Sono persone, giovani o anziani, che hanno sopportato traumi, dolori, fatiche, malattie, solitudine e la separazione dai propri familiari. Per molti, la fine di tutto ciò è coincisa solo con la morte.

In questo libro Karla unisce il racconto della sua vita, turbolenta fin dall’infanzia, alle testimonianze degli altri immigrati senza documenti, aggiungendo anche un pizzico di “scrittura creativa”.

Ci parla del ruolo degli immigrati in una New York devastata dall’attacco alle Torri Gemelle e a New Orleans durante l’uragano Sandy o delle loro condizioni di vita a Flint in Michigan, conseguentemente all’avvelenamento delle acque dal piombo.

Ed anche a Miami, in cui l’unica alternativa ad un’assicurazione sanitaria che non possono permettersi, sono le cure di chi pratica la Santeria…

Uno spaccato dell’America che fa male conoscere, ma che è impossibile negare, anche per chi la ama come noi.

Il testo, al momento solo in inglese, non è adatto a chi ha una conoscenza base di questa lingua.
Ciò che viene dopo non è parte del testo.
@[simp] theorem State.countN_occs (off n : Nat) : (s.countN off n).occs = s.occs := rfl
@[simp] theorem State.countN_out (off n : Nat) : (s.countN off n).out = s.out := rfl
@[simp] theorem State.countN_mem (off n : Nat) : (s.countN off n).mem = s.mem := rfl
@[simp] theorem State.countN_core (off n : Nat) : (s.countN off n).core = s.core := rfl
@[simp] theorem State.countN_net (off n : Nat) : (s.countN off n).net = s.net := rfl
@[simp] theorem State.countN_tick (off n : Nat) : (s.countN off n).tick = s.tick := rfl

@[simp] theorem State.togglePhase_occs (ring : Nat) : (s.togglePhase ring).occs = s.occs := rfl
@[simp] theorem State.togglePhase_out (ring : Nat) : (s.togglePhase ring).out = s.out := rfl
@[simp] theorem State.togglePhase_mem (ring : Nat) : (s.togglePhase ring).mem = s.mem := rfl
@[simp] theorem State.togglePhase_regs (ring : Nat) : (s.togglePhase ring).regs = s.regs := rfl
@[simp] theorem State.togglePhase_core (ring : Nat) : (s.togglePhase ring).core = s.core := rfl
@[simp] theorem State.togglePhase_net (ring : Nat) : (s.togglePhase ring).net = s.net := rfl
@[simp] theorem State.togglePhase_tick (ring : Nat) : (s.togglePhase ring).tick = s.tick := rfl
@[simp] theorem State.togglePhase_rd (ring : Nat) (a : Nat) : (s.togglePhase ring).rd a = s.rd a := rfl

@[simp] theorem State.setFlood_occs (rb : Nat) (f : Option Flood) : (s.setFlood rb f).occs = s.occs := rfl
@[simp] theorem State.setFlood_out (rb : Nat) (f : Option Flood) : (s.setFlood rb f).out = s.out := rfl
@[simp] theorem State.setFlood_mem (rb : Nat) (f : Option Flood) : (s.setFlood rb f).mem = s.mem := rfl
@[simp] theorem State.setFlood_regs (rb : Nat) (f : Option Flood) : (s.setFlood rb f).regs = s.regs := rfl
@[simp] theorem State.setFlood_core (rb : Nat) (f : Option Flood) : (s.setFlood rb f).core = s.core := rfl
@[simp] theorem State.setFlood_net (rb : Nat) (f : Option Flood) : (s.setFlood rb f).net = s.net := rfl
@[simp] theorem State.setFlood_tick (rb : Nat) (f : Option Flood) : (s.setFlood rb f).tick = s.tick := rfl
@[simp] theorem State.setFlood_rd (rb : Nat) (f : Option Flood) (a : Nat) : (s.setFlood rb f).rd a = s.rd a := rfl

@[simp] theorem State.setWide_occs (n r c : Nat) (v : W32) : (s.setWide n r c v).occs = s.occs := rfl
@[simp] theorem State.setWide_out (n r c : Nat) (v : W32) : (s.setWide n r c v).out = s.out := rfl
@[simp] theorem State.setWide_mem (n r c : Nat) (v : W32) : (s.setWide n r c v).mem = s.mem := rfl
@[simp] theorem State.setWide_regs (n r c : Nat) (v : W32) : (s.setWide n r c v).regs = s.regs := rfl
@[simp] theorem State.setWide_net (n r c : Nat) (v : W32) : (s.setWide n r c v).net = s.net := rfl
@[simp] theorem State.setWide_tick (n r c : Nat) (v : W32) : (s.setWide n r c v).tick = s.tick := rfl
@[simp] theorem State.setWide_rd (n r c : Nat) (v : W32) (a : Nat) : (s.setWide n r c v).rd a = s.rd a := rfl

@[simp] theorem State.setVreg_occs (n v r c : Nat) (x : W32) : (s.setVreg n v r c x).occs = s.occs := rfl
@[simp] theorem State.setVreg_out (n v r c : Nat) (x : W32) : (s.setVreg n v r c x).out = s.out := rfl
@[simp] theorem State.setVreg_mem (n v r c : Nat) (x : W32) : (s.setVreg n v r c x).mem = s.mem := rfl
@[simp] theorem State.setVreg_regs (n v r c : Nat) (x : W32) : (s.setVreg n v r c x).regs = s.regs := rfl
@[simp] theorem State.setVreg_net (n v r c : Nat) (x : W32) : (s.setVreg n v r c x).net = s.net := rfl
@[simp] theorem State.setVreg_tick (n v r c : Nat) (x : W32) : (s.setVreg n v r c x).tick = s.tick := rfl
@[simp] theorem State.setVreg_rd (n v r c : Nat) (x : W32) (a : Nat) : (s.setVreg n v r c x).rd a = s.rd a := rfl
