-- ==== Sys2Proof/Laws/Registers.lean ====
section
/-! SUPPORT. Laws of the register file: a read after a write, fields of one register, counters. -/

namespace Sys2Proof.Machine

/-! ### Bits of a field -/

theorem Fld.testBit_read (f : Fld) (w : Word) (i : Nat) :
    (f.read w).testBit i = (decide (i < f.width) && w.getLsbD (f.lo + i)) := by
  unfold Fld.read
  rw [Nat.testBit_mod_two_pow, ← Nat.shiftRight_eq_div_pow, Nat.testBit_shiftRight, BitVec.testBit_toNat]

theorem Fld.getLsbD_mask (f : Fld) (i : Nat) :
    f.mask.getLsbD i = (decide (i < 64) && decide (f.lo ≤ i) && decide (i < f.lo + f.width)) := by
  unfold Fld.mask
  rw [BitVec.getLsbD_ofNat, Nat.testBit_mul_two_pow, Nat.testBit_two_pow_sub_one]
  by_cases h1 : i < 64 <;> by_cases h2 : f.lo ≤ i <;> simp [h1, h2]
  omega

theorem Fld.getLsbD_write (f : Fld) (w : Word) (v i : Nat) :
    (f.write w v).getLsbD i =
      if i < 64 ∧ f.lo ≤ i ∧ i < f.lo + f.width then v.testBit (i - f.lo) else w.getLsbD i := by
  unfold Fld.write
  rw [BitVec.getLsbD_or, BitVec.getLsbD_and, BitVec.getLsbD_not, Fld.getLsbD_mask, BitVec.getLsbD_ofNat,
    Nat.testBit_mul_two_pow, Nat.testBit_mod_two_pow]
  by_cases h1 : i < 64
  · by_cases h2 : f.lo ≤ i
    · by_cases h3 : i < f.lo + f.width
      · have : i - f.lo < f.width := by omega
        simp [h1, h2, h3, this]
      · have : ¬ i - f.lo < f.width := by omega
        simp [h1, h2, h3, this]
    · simp [h1, h2]
  · simp [h1, BitVec.getLsbD_of_ge _ _ (not_lt.1 h1)]

/-- A field reads what was written to it. -/
theorem Fld.read_write (f : Fld) (w : Word) (v : Nat) (h : f.lo + f.width ≤ 64) :
    f.read (f.write w v) = v % 2 ^ f.width := by
  apply Nat.eq_of_testBit_eq
  intro i
  rw [Fld.testBit_read, Fld.getLsbD_write, Nat.testBit_mod_two_pow]
  by_cases c : i < f.width
  · simp [c, show f.lo + i < 64 by omega]
  · simp [c]

/-- A write of a field leaves a field that shares no bit with it. -/
theorem Fld.read_write_disjoint (f g : Fld) (w : Word) (v : Nat) (h : g.lo + g.width ≤ f.lo ∨ f.lo + f.width ≤ g.lo) :
    g.read (f.write w v) = g.read w := by
  apply Nat.eq_of_testBit_eq
  intro i
  rw [Fld.testBit_read, Fld.testBit_read, Fld.getLsbD_write]
  by_cases c : i < g.width
  · rw [if_neg (by omega)]
  · simp [c]

theorem Fld.read_lt (f : Fld) (w : Word) : f.read w < 2 ^ f.width := Nat.mod_lt _ (by positivity)

variable (s : State)

/-! ### Registers -/

theorem State.rd_wr (off : Nat) (v : Word) (a : Nat) : (s.wr off v).rd a = if a = off then v else s.rd a :=
  Sparse.get_set _ _ _ _ _

@[simp] theorem State.rd_wr_same (off : Nat) (v : Word) : (s.wr off v).rd off = v := by simp [State.rd_wr]

theorem State.rd_wr_ne {off a : Nat} (v : Word) (h : a ≠ off) : (s.wr off v).rd a = s.rd a := by simp [State.rd_wr, h]

theorem State.rd_setFld (off : Nat) (f : Fld) (v a : Nat) :
    (s.setFld off f v).rd a = if a = off then f.write (s.rd off) v else s.rd a := State.rd_wr _ _ _ _

theorem State.rd_setFld_ne {off a : Nat} (f : Fld) (v : Nat) (h : a ≠ off) : (s.setFld off f v).rd a = s.rd a := by
  simp [State.rd_setFld, h]

theorem State.fld_setFld_same (off : Nat) (f : Fld) (v : Nat) (h : f.lo + f.width ≤ 64) :
    (s.setFld off f v).fld off f = v % 2 ^ f.width := by
  simp [State.fld, State.rd_setFld, Fld.read_write _ _ _ h]

theorem State.fld_setFld_disjoint (off : Nat) (f g : Fld) (v : Nat)
    (h : g.lo + g.width ≤ f.lo ∨ f.lo + f.width ≤ g.lo) : (s.setFld off f v).fld off g = s.fld off g := by
  simp [State.fld, State.rd_setFld, Fld.read_write_disjoint _ _ _ _ h]

theorem State.fld_setFld_ne {off a : Nat} (f g : Fld) (v : Nat) (h : a ≠ off) :
    (s.setFld off f v).fld a g = s.fld a g := by simp [State.fld, State.rd_setFld_ne _ _ _ h]

theorem State.fld_wr_ne {off a : Nat} (v : Word) (g : Fld) (h : a ≠ off) : (s.wr off v).fld a g = s.fld a g := by
  simp [State.fld, State.rd_wr_ne _ _ h]

/-! ### Counters -/

theorem State.rd_count_ne {off a : Nat} (h : a ≠ off) : (s.count off).rd a = s.rd a := by
  unfold State.count
  simp only
  split_ifs
  · rfl
  · exact State.rd_setFld_ne _ _ _ h

/-- A SAT counter counts up to 0xFFFF_FFFF and stops there (R19). -/
theorem State.fld_count_same (off : Nat) :
    (s.count off).fld off ⟨0, 32⟩ = min 0xFFFFFFFF (s.fld off ⟨0, 32⟩ + 1) := by
  have hlt : s.fld off ⟨0, 32⟩ < 2 ^ 32 := Fld.read_lt _ _
  unfold State.count
  simp only
  split_ifs with h
  · rw [h]; rfl
  · rw [State.fld_setFld_same _ _ _ _ (by decide)]
    simp only
    omega

theorem State.rd_countAll_ne {offs : List Nat} {a : Nat} (h : a ∉ offs) : (s.countAll offs).rd a = s.rd a := by
  induction offs generalizing s with
  | nil => rfl
  | cons off rest ih =>
    simp only [List.mem_cons, not_or] at h
    rw [State.countAll, ih _ h.2, State.rd_count_ne _ h.1]

theorem State.rd_setBit_ne {off a : Nat} (bit : Nat) (h : a ≠ off) : (s.setBit off bit).rd a = s.rd a :=
  State.rd_wr_ne _ _ h

/-- The register file keeps its canonical form. -/
theorem State.wr_regs_wf (off : Nat) (v : Word) (h : Sparse.wf resetValue s.regs = true) :
    Sparse.wf resetValue (s.wr off v).regs = true := Sparse.wf_set h

/-! ### Counting leaves everything but the register file -/

theorem State.count_eq (off : Nat) : ∃ r, s.count off = { s with regs := r } := by
  unfold State.count
  simp only
  split_ifs
  · exact ⟨s.regs, rfl⟩
  · exact ⟨_, rfl⟩

theorem State.countAll_eq (offs : List Nat) : ∃ r, s.countAll offs = { s with regs := r } := by
  induction offs generalizing s with
  | nil => exact ⟨s.regs, rfl⟩
  | cons off rest ih =>
    obtain ⟨r, hr⟩ := s.count_eq off
    obtain ⟨r', hr'⟩ := ih (s.count off)
    exact ⟨r', by rw [State.countAll, hr', hr]⟩

end Sys2Proof.Machine
end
Sia per una terminologia specifica, sia per qualche influenza dello spagnolo, lingua madre della scrittrice. Ma è complesso anche per l’argomento trattato e per come vengono presentate le condizioni di vita, inimmaginabili, di questa grande parte della popolazione americana.

Una parte troppo grande, spesso ignorata, dimenticata, cancellata, ma che lavorando con turni massacranti e vivendo nell’ombra e nell’ansia di esser scoperta, gioca ugualmente un ruolo fondamentale nella società americana.